- [PROMPT] Search the records for the string "pendingCfg", and show each line where it appears.

━━━

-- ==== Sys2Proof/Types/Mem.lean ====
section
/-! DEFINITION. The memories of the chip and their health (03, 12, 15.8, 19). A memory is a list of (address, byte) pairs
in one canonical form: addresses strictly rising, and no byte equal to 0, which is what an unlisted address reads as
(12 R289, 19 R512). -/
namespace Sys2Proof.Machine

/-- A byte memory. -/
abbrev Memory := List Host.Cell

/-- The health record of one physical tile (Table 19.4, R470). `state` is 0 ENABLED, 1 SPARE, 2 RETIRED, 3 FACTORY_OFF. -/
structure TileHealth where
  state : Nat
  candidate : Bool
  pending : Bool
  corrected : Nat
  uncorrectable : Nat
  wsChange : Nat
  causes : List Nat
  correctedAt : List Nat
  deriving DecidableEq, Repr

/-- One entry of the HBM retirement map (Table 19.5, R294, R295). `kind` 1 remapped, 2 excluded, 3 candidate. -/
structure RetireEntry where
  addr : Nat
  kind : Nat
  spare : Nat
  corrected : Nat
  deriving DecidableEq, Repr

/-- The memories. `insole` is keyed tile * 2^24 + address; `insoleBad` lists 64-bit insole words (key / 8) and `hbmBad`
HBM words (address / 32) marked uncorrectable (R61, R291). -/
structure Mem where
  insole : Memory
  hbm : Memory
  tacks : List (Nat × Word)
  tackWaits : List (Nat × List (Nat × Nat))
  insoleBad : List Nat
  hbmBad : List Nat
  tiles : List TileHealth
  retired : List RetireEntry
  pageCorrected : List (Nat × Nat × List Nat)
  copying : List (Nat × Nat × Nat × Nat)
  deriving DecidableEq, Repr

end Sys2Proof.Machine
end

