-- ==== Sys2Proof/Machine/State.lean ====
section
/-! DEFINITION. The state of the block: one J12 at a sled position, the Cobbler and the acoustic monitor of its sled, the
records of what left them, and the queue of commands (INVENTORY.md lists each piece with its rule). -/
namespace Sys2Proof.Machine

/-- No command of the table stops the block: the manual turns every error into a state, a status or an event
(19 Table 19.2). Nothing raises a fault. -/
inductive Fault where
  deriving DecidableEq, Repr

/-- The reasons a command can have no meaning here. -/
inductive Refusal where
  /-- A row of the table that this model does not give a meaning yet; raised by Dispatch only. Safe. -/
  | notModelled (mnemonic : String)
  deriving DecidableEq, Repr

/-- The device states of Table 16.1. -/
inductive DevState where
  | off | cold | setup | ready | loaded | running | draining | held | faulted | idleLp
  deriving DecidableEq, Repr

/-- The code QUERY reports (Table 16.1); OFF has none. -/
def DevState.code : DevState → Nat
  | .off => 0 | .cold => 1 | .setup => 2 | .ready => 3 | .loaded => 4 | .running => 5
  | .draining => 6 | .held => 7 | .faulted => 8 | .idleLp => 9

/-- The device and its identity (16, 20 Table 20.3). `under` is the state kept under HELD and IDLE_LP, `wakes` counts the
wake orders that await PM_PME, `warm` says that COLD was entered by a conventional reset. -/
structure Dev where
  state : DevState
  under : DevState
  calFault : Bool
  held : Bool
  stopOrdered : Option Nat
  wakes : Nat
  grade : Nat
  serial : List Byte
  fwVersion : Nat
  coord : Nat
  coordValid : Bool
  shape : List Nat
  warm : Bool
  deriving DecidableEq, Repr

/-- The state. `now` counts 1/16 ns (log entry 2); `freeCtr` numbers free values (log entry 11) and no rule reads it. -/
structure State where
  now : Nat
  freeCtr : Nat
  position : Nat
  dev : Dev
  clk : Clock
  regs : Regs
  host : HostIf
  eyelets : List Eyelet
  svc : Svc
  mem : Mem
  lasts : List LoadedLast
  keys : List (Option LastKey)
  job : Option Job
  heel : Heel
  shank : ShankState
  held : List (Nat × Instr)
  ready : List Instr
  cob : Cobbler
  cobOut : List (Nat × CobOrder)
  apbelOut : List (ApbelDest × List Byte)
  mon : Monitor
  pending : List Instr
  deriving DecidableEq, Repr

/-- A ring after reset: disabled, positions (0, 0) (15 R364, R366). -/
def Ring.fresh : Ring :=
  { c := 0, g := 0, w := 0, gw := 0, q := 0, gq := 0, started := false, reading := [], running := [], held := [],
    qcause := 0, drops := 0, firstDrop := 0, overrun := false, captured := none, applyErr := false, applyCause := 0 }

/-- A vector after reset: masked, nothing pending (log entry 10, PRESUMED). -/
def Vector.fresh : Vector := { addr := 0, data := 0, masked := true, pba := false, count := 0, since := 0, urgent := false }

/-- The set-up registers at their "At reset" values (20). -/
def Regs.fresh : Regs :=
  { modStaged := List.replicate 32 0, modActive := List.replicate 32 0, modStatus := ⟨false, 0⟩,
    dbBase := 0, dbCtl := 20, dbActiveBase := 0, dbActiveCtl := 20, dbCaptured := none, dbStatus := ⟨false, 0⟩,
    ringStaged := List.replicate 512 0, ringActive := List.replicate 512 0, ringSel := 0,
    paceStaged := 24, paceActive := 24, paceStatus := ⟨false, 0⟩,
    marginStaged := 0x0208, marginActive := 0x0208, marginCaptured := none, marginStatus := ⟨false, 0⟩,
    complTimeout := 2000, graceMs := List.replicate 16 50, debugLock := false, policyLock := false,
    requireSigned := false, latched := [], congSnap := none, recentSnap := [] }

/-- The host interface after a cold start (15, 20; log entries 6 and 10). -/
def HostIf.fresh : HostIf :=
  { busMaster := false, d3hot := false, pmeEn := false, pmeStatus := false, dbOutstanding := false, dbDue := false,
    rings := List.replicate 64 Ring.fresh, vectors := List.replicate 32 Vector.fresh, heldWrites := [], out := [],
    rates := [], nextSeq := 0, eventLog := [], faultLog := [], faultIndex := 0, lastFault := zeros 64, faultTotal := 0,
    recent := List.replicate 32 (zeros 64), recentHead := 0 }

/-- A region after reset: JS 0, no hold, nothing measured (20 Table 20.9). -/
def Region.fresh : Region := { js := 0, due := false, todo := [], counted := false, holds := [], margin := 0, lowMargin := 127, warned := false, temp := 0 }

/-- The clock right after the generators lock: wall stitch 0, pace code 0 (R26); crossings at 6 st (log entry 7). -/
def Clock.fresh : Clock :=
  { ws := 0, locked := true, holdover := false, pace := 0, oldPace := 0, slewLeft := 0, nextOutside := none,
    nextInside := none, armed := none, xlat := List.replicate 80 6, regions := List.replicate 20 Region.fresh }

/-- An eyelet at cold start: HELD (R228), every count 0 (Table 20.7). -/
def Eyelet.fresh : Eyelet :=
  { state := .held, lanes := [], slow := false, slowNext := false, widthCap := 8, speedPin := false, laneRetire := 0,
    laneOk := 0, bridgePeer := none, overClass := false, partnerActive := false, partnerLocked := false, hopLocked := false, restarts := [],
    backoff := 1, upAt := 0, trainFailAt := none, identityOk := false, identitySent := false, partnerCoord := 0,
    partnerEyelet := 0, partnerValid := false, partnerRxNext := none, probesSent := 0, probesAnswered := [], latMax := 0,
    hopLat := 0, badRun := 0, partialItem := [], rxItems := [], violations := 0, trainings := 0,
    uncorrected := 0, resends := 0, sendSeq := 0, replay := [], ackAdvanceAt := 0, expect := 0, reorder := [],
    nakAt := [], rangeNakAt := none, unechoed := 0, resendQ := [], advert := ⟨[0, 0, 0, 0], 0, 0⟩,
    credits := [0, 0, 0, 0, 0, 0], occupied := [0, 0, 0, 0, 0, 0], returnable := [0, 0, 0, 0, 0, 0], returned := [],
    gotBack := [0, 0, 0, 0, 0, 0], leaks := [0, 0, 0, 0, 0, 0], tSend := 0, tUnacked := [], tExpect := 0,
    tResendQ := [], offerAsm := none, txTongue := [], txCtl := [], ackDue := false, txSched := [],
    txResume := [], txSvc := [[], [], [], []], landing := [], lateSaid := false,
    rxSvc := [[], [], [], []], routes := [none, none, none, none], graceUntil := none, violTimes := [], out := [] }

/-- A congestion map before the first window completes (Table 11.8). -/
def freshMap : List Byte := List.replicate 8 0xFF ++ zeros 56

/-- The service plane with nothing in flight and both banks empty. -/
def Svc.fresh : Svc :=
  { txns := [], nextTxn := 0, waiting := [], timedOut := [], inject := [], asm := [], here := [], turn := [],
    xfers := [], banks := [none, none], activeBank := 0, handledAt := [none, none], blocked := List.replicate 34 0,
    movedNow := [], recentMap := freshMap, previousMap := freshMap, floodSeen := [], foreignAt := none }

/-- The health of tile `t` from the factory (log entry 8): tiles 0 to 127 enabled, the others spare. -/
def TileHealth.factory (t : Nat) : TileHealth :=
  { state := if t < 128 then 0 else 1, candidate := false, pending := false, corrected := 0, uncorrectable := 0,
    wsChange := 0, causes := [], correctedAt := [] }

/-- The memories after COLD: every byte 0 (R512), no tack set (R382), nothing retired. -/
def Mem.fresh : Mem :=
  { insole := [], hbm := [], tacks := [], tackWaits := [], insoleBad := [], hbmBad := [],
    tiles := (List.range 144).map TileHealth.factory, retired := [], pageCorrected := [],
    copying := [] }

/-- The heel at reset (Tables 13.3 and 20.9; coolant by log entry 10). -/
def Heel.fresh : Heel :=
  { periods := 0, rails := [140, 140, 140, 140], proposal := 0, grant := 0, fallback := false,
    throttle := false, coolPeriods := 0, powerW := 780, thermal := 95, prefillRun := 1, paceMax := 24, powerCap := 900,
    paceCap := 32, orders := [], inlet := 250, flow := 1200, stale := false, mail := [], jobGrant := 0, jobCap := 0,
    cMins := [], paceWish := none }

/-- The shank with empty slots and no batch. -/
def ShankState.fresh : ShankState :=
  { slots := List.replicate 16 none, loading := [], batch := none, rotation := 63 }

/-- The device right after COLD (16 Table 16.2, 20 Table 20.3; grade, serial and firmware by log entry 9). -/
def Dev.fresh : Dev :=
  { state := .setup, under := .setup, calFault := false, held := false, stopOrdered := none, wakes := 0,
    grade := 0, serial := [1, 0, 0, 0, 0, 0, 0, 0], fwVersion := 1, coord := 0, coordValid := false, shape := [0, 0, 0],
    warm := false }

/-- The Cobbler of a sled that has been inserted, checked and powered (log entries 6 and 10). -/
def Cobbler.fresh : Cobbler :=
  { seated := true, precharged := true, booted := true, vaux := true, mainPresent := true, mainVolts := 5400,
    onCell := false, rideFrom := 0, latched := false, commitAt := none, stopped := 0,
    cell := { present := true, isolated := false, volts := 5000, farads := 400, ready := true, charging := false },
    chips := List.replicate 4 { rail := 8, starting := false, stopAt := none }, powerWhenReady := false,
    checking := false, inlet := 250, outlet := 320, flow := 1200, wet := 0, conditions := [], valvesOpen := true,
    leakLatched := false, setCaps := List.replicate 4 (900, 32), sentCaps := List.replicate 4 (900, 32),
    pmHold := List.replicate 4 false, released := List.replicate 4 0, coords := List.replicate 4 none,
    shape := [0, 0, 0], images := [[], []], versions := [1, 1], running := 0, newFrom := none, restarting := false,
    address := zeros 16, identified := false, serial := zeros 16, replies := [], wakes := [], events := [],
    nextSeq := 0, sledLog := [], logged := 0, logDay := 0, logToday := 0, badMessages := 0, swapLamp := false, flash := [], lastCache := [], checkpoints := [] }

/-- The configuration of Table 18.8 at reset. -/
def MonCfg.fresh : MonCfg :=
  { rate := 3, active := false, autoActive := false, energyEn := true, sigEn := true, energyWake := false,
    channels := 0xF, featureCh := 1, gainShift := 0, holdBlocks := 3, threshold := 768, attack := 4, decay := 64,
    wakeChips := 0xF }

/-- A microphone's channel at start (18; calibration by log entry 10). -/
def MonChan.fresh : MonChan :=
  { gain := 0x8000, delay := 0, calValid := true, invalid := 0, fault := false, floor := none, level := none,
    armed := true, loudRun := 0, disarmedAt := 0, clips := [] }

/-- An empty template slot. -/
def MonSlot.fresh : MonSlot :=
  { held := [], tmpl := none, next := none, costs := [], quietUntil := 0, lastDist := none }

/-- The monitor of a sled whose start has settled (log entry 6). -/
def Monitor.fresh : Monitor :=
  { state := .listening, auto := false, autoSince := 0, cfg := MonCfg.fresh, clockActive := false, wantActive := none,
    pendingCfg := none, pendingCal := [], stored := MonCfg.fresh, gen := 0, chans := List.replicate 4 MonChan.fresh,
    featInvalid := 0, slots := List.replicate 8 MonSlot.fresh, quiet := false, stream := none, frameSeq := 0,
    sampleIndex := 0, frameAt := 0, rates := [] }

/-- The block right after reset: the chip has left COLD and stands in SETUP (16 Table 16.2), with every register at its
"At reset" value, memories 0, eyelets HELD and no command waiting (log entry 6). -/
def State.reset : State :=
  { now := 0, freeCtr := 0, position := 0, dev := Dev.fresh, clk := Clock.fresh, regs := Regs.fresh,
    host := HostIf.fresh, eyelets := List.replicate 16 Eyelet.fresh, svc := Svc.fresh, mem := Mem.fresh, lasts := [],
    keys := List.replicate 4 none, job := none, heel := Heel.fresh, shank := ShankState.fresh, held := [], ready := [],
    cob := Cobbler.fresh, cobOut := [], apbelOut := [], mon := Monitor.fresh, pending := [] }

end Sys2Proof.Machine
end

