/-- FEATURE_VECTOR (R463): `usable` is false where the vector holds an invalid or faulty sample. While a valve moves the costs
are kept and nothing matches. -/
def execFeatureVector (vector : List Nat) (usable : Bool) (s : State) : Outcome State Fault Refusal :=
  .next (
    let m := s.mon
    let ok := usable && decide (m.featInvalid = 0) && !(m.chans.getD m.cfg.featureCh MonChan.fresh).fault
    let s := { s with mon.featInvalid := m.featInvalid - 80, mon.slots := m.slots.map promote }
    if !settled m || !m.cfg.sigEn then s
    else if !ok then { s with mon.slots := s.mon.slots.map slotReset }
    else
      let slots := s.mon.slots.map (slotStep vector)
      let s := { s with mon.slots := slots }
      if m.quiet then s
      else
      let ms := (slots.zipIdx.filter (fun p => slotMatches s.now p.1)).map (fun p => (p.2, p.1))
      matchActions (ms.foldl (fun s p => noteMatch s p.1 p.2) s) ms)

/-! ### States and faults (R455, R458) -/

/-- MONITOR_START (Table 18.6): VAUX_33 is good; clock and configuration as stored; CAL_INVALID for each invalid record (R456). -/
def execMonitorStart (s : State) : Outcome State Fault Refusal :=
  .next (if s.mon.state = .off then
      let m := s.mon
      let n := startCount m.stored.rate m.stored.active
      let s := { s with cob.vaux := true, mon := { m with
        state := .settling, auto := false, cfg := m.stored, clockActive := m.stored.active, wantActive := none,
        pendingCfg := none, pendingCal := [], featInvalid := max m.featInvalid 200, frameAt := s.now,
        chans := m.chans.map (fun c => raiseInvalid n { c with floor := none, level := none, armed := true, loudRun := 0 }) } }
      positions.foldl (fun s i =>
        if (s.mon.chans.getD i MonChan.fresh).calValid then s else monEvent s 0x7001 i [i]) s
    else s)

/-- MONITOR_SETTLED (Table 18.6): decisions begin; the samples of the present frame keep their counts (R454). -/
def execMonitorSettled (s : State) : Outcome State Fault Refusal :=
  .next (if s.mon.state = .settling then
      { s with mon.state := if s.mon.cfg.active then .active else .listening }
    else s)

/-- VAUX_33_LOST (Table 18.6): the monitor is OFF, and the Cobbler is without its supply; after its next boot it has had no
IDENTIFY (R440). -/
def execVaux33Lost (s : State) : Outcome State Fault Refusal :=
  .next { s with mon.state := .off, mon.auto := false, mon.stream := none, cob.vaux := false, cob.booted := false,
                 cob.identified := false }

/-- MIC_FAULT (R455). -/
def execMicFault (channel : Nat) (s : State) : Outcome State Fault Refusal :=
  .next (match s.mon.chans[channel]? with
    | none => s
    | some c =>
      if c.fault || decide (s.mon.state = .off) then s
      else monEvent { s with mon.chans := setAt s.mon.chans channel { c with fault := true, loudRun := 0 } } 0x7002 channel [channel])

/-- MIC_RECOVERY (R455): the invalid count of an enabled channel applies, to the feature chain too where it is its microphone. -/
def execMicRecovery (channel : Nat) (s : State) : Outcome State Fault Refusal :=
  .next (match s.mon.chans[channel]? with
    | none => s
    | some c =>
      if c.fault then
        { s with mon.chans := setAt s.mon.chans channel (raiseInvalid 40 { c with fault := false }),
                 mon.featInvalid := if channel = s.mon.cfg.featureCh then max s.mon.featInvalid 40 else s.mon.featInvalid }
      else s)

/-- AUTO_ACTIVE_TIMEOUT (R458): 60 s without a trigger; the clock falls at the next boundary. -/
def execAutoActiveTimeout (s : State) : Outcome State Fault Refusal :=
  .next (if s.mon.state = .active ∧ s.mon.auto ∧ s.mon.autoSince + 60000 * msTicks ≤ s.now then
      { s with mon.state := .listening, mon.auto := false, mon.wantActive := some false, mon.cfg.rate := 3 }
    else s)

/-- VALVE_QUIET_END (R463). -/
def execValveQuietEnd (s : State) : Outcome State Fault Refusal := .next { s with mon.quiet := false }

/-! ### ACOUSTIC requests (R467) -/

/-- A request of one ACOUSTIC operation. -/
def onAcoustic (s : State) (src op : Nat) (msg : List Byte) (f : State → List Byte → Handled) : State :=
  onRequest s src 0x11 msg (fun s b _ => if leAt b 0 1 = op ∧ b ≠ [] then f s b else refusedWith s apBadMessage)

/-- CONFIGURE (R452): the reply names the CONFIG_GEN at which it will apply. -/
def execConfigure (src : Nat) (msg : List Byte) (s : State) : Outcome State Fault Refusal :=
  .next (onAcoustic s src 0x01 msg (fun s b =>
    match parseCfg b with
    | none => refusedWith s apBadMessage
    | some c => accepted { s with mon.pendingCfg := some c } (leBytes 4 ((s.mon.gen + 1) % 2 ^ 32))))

━━━

- [EXERCISE RESULT]
    pendingCfg := none, pendingCal := [], stored := MonCfg.fresh, gen := 0, chans := List.replicate 4 MonChan.fresh,
        pendingCfg := none, pendingCal := [], featInvalid := max m.featInvalid 200, frameAt := s.now,
    | some c => accepted { s with mon.pendingCfg := some c } (leBytes 4 ((s.mon.gen + 1) % 2 ^ 32))))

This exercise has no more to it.